Why Aikido

Of all the exercise options available Why Choose Aikido?

There are many resources available that will explain what aikido is but the question above is rarely answered.We hope you can find your answer in the list below.
Aikido classes include a cross section of our society - doctors, lawyers, students, law enforcement, businessmen and women, and more. They all come to classes for the same reason - to get better at Aikido. At the same time they are improving their welbeing and learning practical physical skills. It doesn't matter that many of these benefits cannot be seen. The Aikido lifestyle is about taking the lessons learned on the mat and applying them to your everyday life.

  • Some of the things aikido students may identify as benefits are: loss of weight, improved flexibility and better coordination. These visible benefits are easy for a student to see. What you can't see are the improvements in your overall health as a result of training. Often exercise is associated with achieving something external like weight loss or flexibility. Rarely do people take up a martial art to improve their cholesterol, blood pressure or blood sugar levels but these are some of the invisible benefits of the exercise that Aikido provides. It is worth reminding yourself when you get frustrated while training that you are still doing something positive for your health. Aikido also teaches you how to use your body as a coordinated unit. If you spend most of the day sitting, driving, or working at a computer, your body can develop some unnatural movement patterns. The body awareness that Aikido develops is invaluable, not just during training but in your daily life. With an increase in body awareness, strength and mobility will soon follow. Improvements in mobility will keep you on the aikido mat training for a long time and improve your prospects for aging without bone fragility and balance issues.

  • The mental improvements that come as a result of Aikido are often overlooked. First, the process of learning a technique requires as much mental activity as it does physical. In order to learn a technique you must practice it over and over to understand, not just how to apply it, but how to respond to the individual differences of your training partners. This is a process of constantly evolving skill level over months and years. In your daily life do you respond to obstacles by walking away, pushing harder, or by seeking alternative solutions? If you say "I can't do this" you will always be right but never successful. With aikido training there are going to be times of frustration and if you persist you can develop the confidence that comes with achievement. You will also begin to appreciate the value of going around an obstacle that is causing frustration rather than attacking it head on. The mental strength to keep trying even when things are not going your way will also show up in other areas of your life.

  • Learning Aikido requires a considerable of patience and attention to detail. The many techniques can take years to master but with learning comes a sense of accomplishment. This sense of accomplishment empowers us with self-esteem and confidence. Aikido is a great stress relief. When you walk into the dojo to begin a class the stresses of your daily life are left at the door. There is no space during a class to think about your bad day at work or school.
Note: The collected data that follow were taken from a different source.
-- ==== Sys2Proof/Certificates/Slice0/Obligations.lean ====
section
/-!
DEFINITION. The statements about the model that are to be proved.
-/

open Sys2Proof Sys2Proof.Machine

/-- A step takes the command at the front of the queue and runs it with the rest of the queue. Derived from
00_scope.md section 0.7, 10_the_job_link_and_management.md R168. -/
def Obligations.StepTakesTheFrontCommand : Prop :=
  ∀ (c : Instr) (rest : List Instr) (s : State),
      step { s with pending := c :: rest } = exec c { s with pending := rest }

/-- With no command waiting, a step is one 1 ms tick, and which events fall due (model's choice). Derived from
00_scope.md section 0.7.4, 04_drop_lines.md R75, R77, R79, 05_the_drop_protocol_and_printer_records.md R91,
08_interrupted_printing_jams_lost_printers_and_canc.md R138, 09_alert_queue_beacons_and_sense_inputs.md R160, R161,
10_the_job_link_and_management.md R176. What rests on the model's choices, assumption log 1, 2, 13, 28, 42, is named
in its text: Model's choice (assumption logs 1, 2, 13; section 0.7.4 gives the 1 ms timestamp): with an empty queue
and no armed reset the timestamp rises by 1, the events that are due at the new timestamp wait in the queue in some
order, one free value has been used and nothing else changes; where the wait of a RESTART is at its end, the reset
command is put in the queue instead and no time passes. The events due at a timestamp: one SENSE_SAMPLE with the
levels that stand on the inputs, and beside it FALLING_CHANGE and RISING_CHANGE of a filter that has yet to sample at
this tick, by the model's own field sampled, and whose sample is its third differing one (R161; that the tick queues
both, and the test on that field: model's choice, assumption log 28); SILENCE_TIMER_EXPIRY, STALL_TIMER_EXPIRY and
BEACON_OVERRIDE_EXPIRY of a running timer or override whose expiry is reached; POLL_DUE at the poll due time of a
configured printer on an enabled port (by its stored record, assumption log 42); RESPONSE_WINDOW_EXPIRY of an
AWAITING, RECOVERY_LIMIT_EXPIRY of a RECOVERING and FAULT_REST_EXPIRY of a FAULTED line whose running limit is
reached; and no other command. -/
def Obligations.IdleStepIsATick : Prop :=
  (∀ s : State, s.pending = [] →
        (s.jli.restart ≠ some 0 → ∃ t, step s = .next t ∧
          t = { s with now := s.now + 1#32, choices := s.choices + 1, pending := t.pending } ∧
          t.pending.Perm { s with now := s.now + 1#32 }.dueEvents) ∧
        (s.jli.restart = some 0 → step s = .next { s with pending := [.restartReset] })) ∧
      ∀ s : State,
        (∀ levels, .senseSample levels ∈ s.dueEvents ↔ levels = s.senseLines) ∧
        (∀ p, .fallingChange p ∈ s.dueEvents ↔ (s.sense p).sampled ≠ s.now ∧ (s.sense p).high = true ∧
          (s.sense p).run = 2 ∧ s.senseLines.getLsbD p.val = false) ∧
        (∀ p, .risingChange p ∈ s.dueEvents ↔ (s.sense p).sampled ≠ s.now ∧ (s.sense p).high = false ∧
          (s.sense p).run = 2 ∧ s.senseLines.getLsbD p.val = true) ∧
        (.silenceTimerExpiry ∈ s.dueEvents ↔ ∃ expiry, s.mgu.timer = some expiry ∧ reached s.now expiry = true) ∧
        (∀ p, .pollDue p ∈ s.dueEvents ↔ (s.printer p).config.configured = true ∧
          (s.port (portOf p)).config.enabled = true ∧ s.now = (s.printer p).pollDue) ∧
        (∀ q, .responseWindowExpiry q ∈ s.dueEvents ↔ (s.port q).line = .awaiting ∧
          ∃ expiry, (s.port q).windowExpiry = some expiry ∧ reached s.now expiry = true) ∧
        (∀ q, .recoveryLimitExpiry q ∈ s.dueEvents ↔ (s.port q).line = .recovering ∧
          ∃ expiry, (s.port q).recoverExpiry = some expiry ∧ reached s.now expiry = true) ∧
        (∀ q, .faultRestExpiry q ∈ s.dueEvents ↔ (s.port q).line = .faulted ∧
          ∃ expiry, (s.port q).restExpiry = some expiry ∧ reached s.now expiry = true) ∧
        (∀ p, .stallTimerExpiry p ∈ s.dueEvents ↔
          ∃ expiry, (s.disp p).stall = some expiry ∧ reached s.now expiry = true) ∧
        (∀ b, .beaconOverrideExpiry b ∈ s.dueEvents ↔
          ∃ o, s.arl.overrides.get b = some o ∧ reached s.now o.expiry = true) ∧
        ∀ c ∈ s.dueEvents, (∃ levels, c = .senseSample levels) ∨ c = .silenceTimerExpiry ∨
          (∃ p, c = .fallingChange p ∨ c = .risingChange p ∨ c = .pollDue p ∨ c = .stallTimerExpiry p) ∨
          (∃ q, c = .responseWindowExpiry q ∨ c = .recoveryLimitExpiry q ∨ c = .faultRestExpiry q) ∨
          ∃ b, c = .beaconOverrideExpiry b

/-- Every command, in every state, has a next state and leaves the queue of waiting commands alone. Derived from
00_scope.md section 0.7, 10_the_job_link_and_management.md R168, 95_what_each_step_holds.md. -/
def Obligations.EveryCommandHasANextState : Prop :=
  ∀ (c : Instr) (s : State), ∃ t, exec c s = .next t ∧ t.pending = s.pending

/-- The Route Table after power-on, reset line and RESTART (R27). Derived from 02_routing_and_admission.md R27, R29,
10_the_job_link_and_management.md R172. What rests on the model's choices, assumption log 13, is named in its text:
The command RESTART_RESET makes the same reset where the wait is over and the reset has not come: a state that no run
reaches (model's choice, assumption log 13). -/
def Obligations.RoutesAfterEachReset : Prop :=
  ∀ s : State,
      (∃ t, exec .powerOn s = .next t ∧ t.rcl.arrival = 0#32 ∧
        ∀ r, t.route r =
          { valid := false, pool := 0, tariffClass := 0, fromJob := false, fixedAccount := 0, priority := 0,
            startThreshold := 0, holdOnArrival := false, colour := false, duplex := false }) ∧
      (∃ t, exec .resetLine s = .next t ∧ t.rcl.arrival = 0#32 ∧ KeptByReset s t ∧ (RoutesOk s → RoutesOk t)) ∧
      (∀ f rest, s.jli.tx = f :: rest → s.jli.restart = some 1 →
        ∃ t, exec .frameSent s = .next t ∧ t.rcl.arrival = 0#32 ∧ KeptByReset s t ∧ (RoutesOk s → RoutesOk t)) ∧
      (∀ token, s.jli.restart = none → 256 ≤ s.silenceRule.jli.tx.length →
        ∃ t, exec (.restart token) s = .next t ∧ t.rcl.arrival = 0#32 ∧ KeptByReset s t ∧ (RoutesOk s → RoutesOk t)) ∧
      (s.jli.restart = some 0 →
        ∃ t, exec .restartReset s = .next t ∧ t.rcl.arrival = 0#32 ∧ KeptByReset s t ∧ (RoutesOk s → RoutesOk t))

/-- The Pool Table after power-on, reset line and RESTART (R43). Derived from 03_pools_and_dispatch.md R43,
10_the_job_link_and_management.md R172. What rests on the model's choices, assumption log 13, is named in its text:
The command RESTART_RESET makes the same reset where the wait is over and the reset has not come: a state that no run
reaches (model's choice, assumption log 13). -/
def Obligations.PoolsAfterEachReset : Prop :=
  ∀ s : State,
      (∃ t, exec .powerOn s = .next t ∧ ∀ k, t.pool k = { enabled := false, reroute := 0, pointer := 0, queue := [] }) ∧
      (∃ t, exec .resetLine s = .next t ∧ (∀ j, t.job j = none) ∧ (∀ r, (t.route r).valid = (s.route r).valid) ∧
        ∀ k, t.pool k = { enabled := (s.pool k).enabled, reroute := (s.pool k).reroute, pointer := 0, queue := [] }) ∧
      (∀ f rest, s.jli.tx = f :: rest → s.jli.restart = some 1 →
        ∃ t, exec .frameSent s = .next t ∧ (∀ j, t.job j = none) ∧ (∀ r, (t.route r).valid = (s.route r).valid) ∧
          ∀ k, t.pool k = { enabled := (s.pool k).enabled, reroute := (s.pool k).reroute, pointer := 0, queue := [] }) ∧
      (∀ token, s.jli.restart = none → 256 ≤ s.silenceRule.jli.tx.length →
        ∃ t, exec (.restart token) s = .next t ∧ (∀ j, t.job j = none) ∧ (∀ r, (t.route r).valid = (s.route r).valid) ∧
          ∀ k, t.pool k = { enabled := (s.pool k).enabled, reroute := (s.pool k).reroute, pointer := 0, queue := [] }) ∧
      (s.jli.restart = some 0 →
        ∃ t, exec .restartReset s = .next t ∧ (∀ j, t.job j = none) ∧ (∀ r, (t.route r).valid = (s.route r).valid) ∧
          ∀ k, t.pool k = { enabled := (s.pool k).enabled, reroute := (s.pool k).reroute, pointer := 0, queue := [] })

/-- What every reset sets: spool, streams, queues, counts, links, alerts, timestamp, HELLO and cause. Derived from
01_jobs_and_the_spool.md R25, 10_the_job_link_and_management.md R173, 04_drop_lines.md R72, R73,
05_the_drop_protocol_and_printer_records.md R90, 09_alert_queue_beacons_and_sense_inputs.md R152, R161, R162. What
rests on the model's choices, assumption log 7, 13, is named in its text: RESTART_RESET makes the same reset where the
wait is over and the reset has not come, a state that no run reaches (model's choice, assumption log 13). While no
RESTART waits, or its reply is not yet sent, RESTART_RESET changes nothing (model's choice, assumption log 7). -/
def Obligations.EveryResetSetsTheState : Prop :=
  ∀ s : State,
      (∃ t, exec .powerOn s = .next t ∧ SetByReset s t .powerOn) ∧
      (∃ t, exec .resetLine s = .next t ∧ SetByReset s t .resetLine ∧ KeptByReset s t) ∧
      (∀ f rest, s.jli.tx = f :: rest → s.jli.restart = some 1 →
        ∃ t, exec .frameSent s = .next t ∧ SetByReset s t .restart ∧ KeptByReset s t) ∧
      (∀ token, s.jli.restart = none → 256 ≤ s.silenceRule.jli.tx.length →
        ∃ t, exec (.restart token) s = .next t ∧ SetByReset s t .restart ∧ KeptByReset s t) ∧
      (s.jli.restart = some 0 → ∃ t, exec .restartReset s = .next t ∧ SetByReset s t .restart ∧ KeptByReset s t) ∧
      (s.jli.restart ≠ some 0 → exec .restartReset s = .next s)

/-- What power-on sets in the configuration tables, the accounts and the meters. Derived from 04_drop_lines.md R70,
05_the_drop_protocol_and_printer_records.md R88, 06_charging_arithmetic_and_tariff_banks.md R107, R108,
07_accounts_and_meters.md R118, R133, 09_alert_queue_beacons_and_sense_inputs.md R156, R158, R163,
10_the_job_link_and_management.md R174. What rests on the model's choices, assumption log 5, is named in its text:
Power-on is the machine of State.reset but for the spool DRAM, the sense levels, the count of free values and the
queue (assumption log 5). -/
def Obligations.PowerOnTables : Prop :=
  ∀ s : State, ∃ t, exec .powerOn s = .next t ∧
      (∀ q, (t.port q).config = { enabled := false, rate := 2, window := 3, poll := 100 }) ∧
      (∀ p, (t.printer p).config =
        { configured := false, pool := none, colour := false, duplex := false, sizeMask := 0#4, mediaMask := 0#4, limit := 1 }) ∧
      (∀ b k, (t.chg.banks.get b).get k = TariffClass.initial) ∧ t.chg.current = 0 ∧
      (∀ a, t.account a = Account.initial) ∧ (∀ p, t.acm.meters.get p = Meters.initial) ∧
      t.arl.mask = 0xFFF#12 ∧ (∀ p, t.arl.printerBeacon.get p = none) ∧ (∀ q, t.arl.portBeacon.get q = none) ∧
      t.arl.officeBeacon = none ∧ (∀ p, (t.sense p).mode = .off) ∧ t.mgu.timeout = 0 ∧ t.mgu.holdAction = false ∧
      t = { State.reset with
        spm := { State.reset.spm with dram := s.spm.dram }
        senseLines := s.senseLines
        choices := s.choices
        pending := s.pending }

/-- RESTART hands its OK reply, arms the reset behind the frames waiting, and shuts the link until then (R172).
Derived from 10_the_job_link_and_management.md R172. -/
def Obligations.RestartArmsTheReset : Prop :=
  (∀ (c : Instr) (s : State), s.jli.restart ≠ none → (isFrame c = true ∨ ∃ bytes, c = .linkError bytes) →
        exec c s = .next s) ∧
      ∀ (token : Byte) (s : State), s.jli.restart = none →
      ∃ t, exec (.restart token) s = .next t ∧
        (s.silenceRule.jli.tx.length < 256 →
          LinesOnly { s.silenceRule with jli := { s.silenceRule.jli with
            tx := s.silenceRule.jli.tx ++ [.commandReply token 11#8 .ok []]
            restart := some (s.silenceRule.jli.tx.length + 1) } } t) ∧
        (256 ≤ s.silenceRule.jli.tx.length →
          SetByReset s t .restart ∧ KeptByReset s t)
Aikido requires focus so you don't miss essential details during a technique demonstration or lose opportunities with your training partner. Being able to train surrounded by a supportive community is also an essential part of this stress relief. Aikido friendships can be special and for some the Aikido community can become a second family. There is a bond between martial artists that allows you to throw and be thrown while laughing with the joy of well executed technique. This is something that few outside of the martial art of Aikido will ever understand.

  • While this is often the reason that many people come to Aikido, it is rarely the reason they stay. Yes, it is important to be able to defend yourself when you need to. This requires not only physical skills but also to mentally fight back and not just shut down. Aikido training builds self defence skills and a tougher mind. In physical terms it also helps improve agility, balance, endurance, and flexibility. The main lesson of Aikido however is it teaches you to avoid physical confrontations in the first place

  • "A boss says go - A leader says let's go".
    When you lead you show others the way instead of just telling them.
    When you teach someone else a technique or when you take the warm up, the best way is usually by demonstration i.e. "showing the way". As you progress in Aikido you will be called on to share your knowledge, skills and insights with other students. Senior students who work hard and practice their skills lead by example. This focus on leadership can then flow into other areas of your life.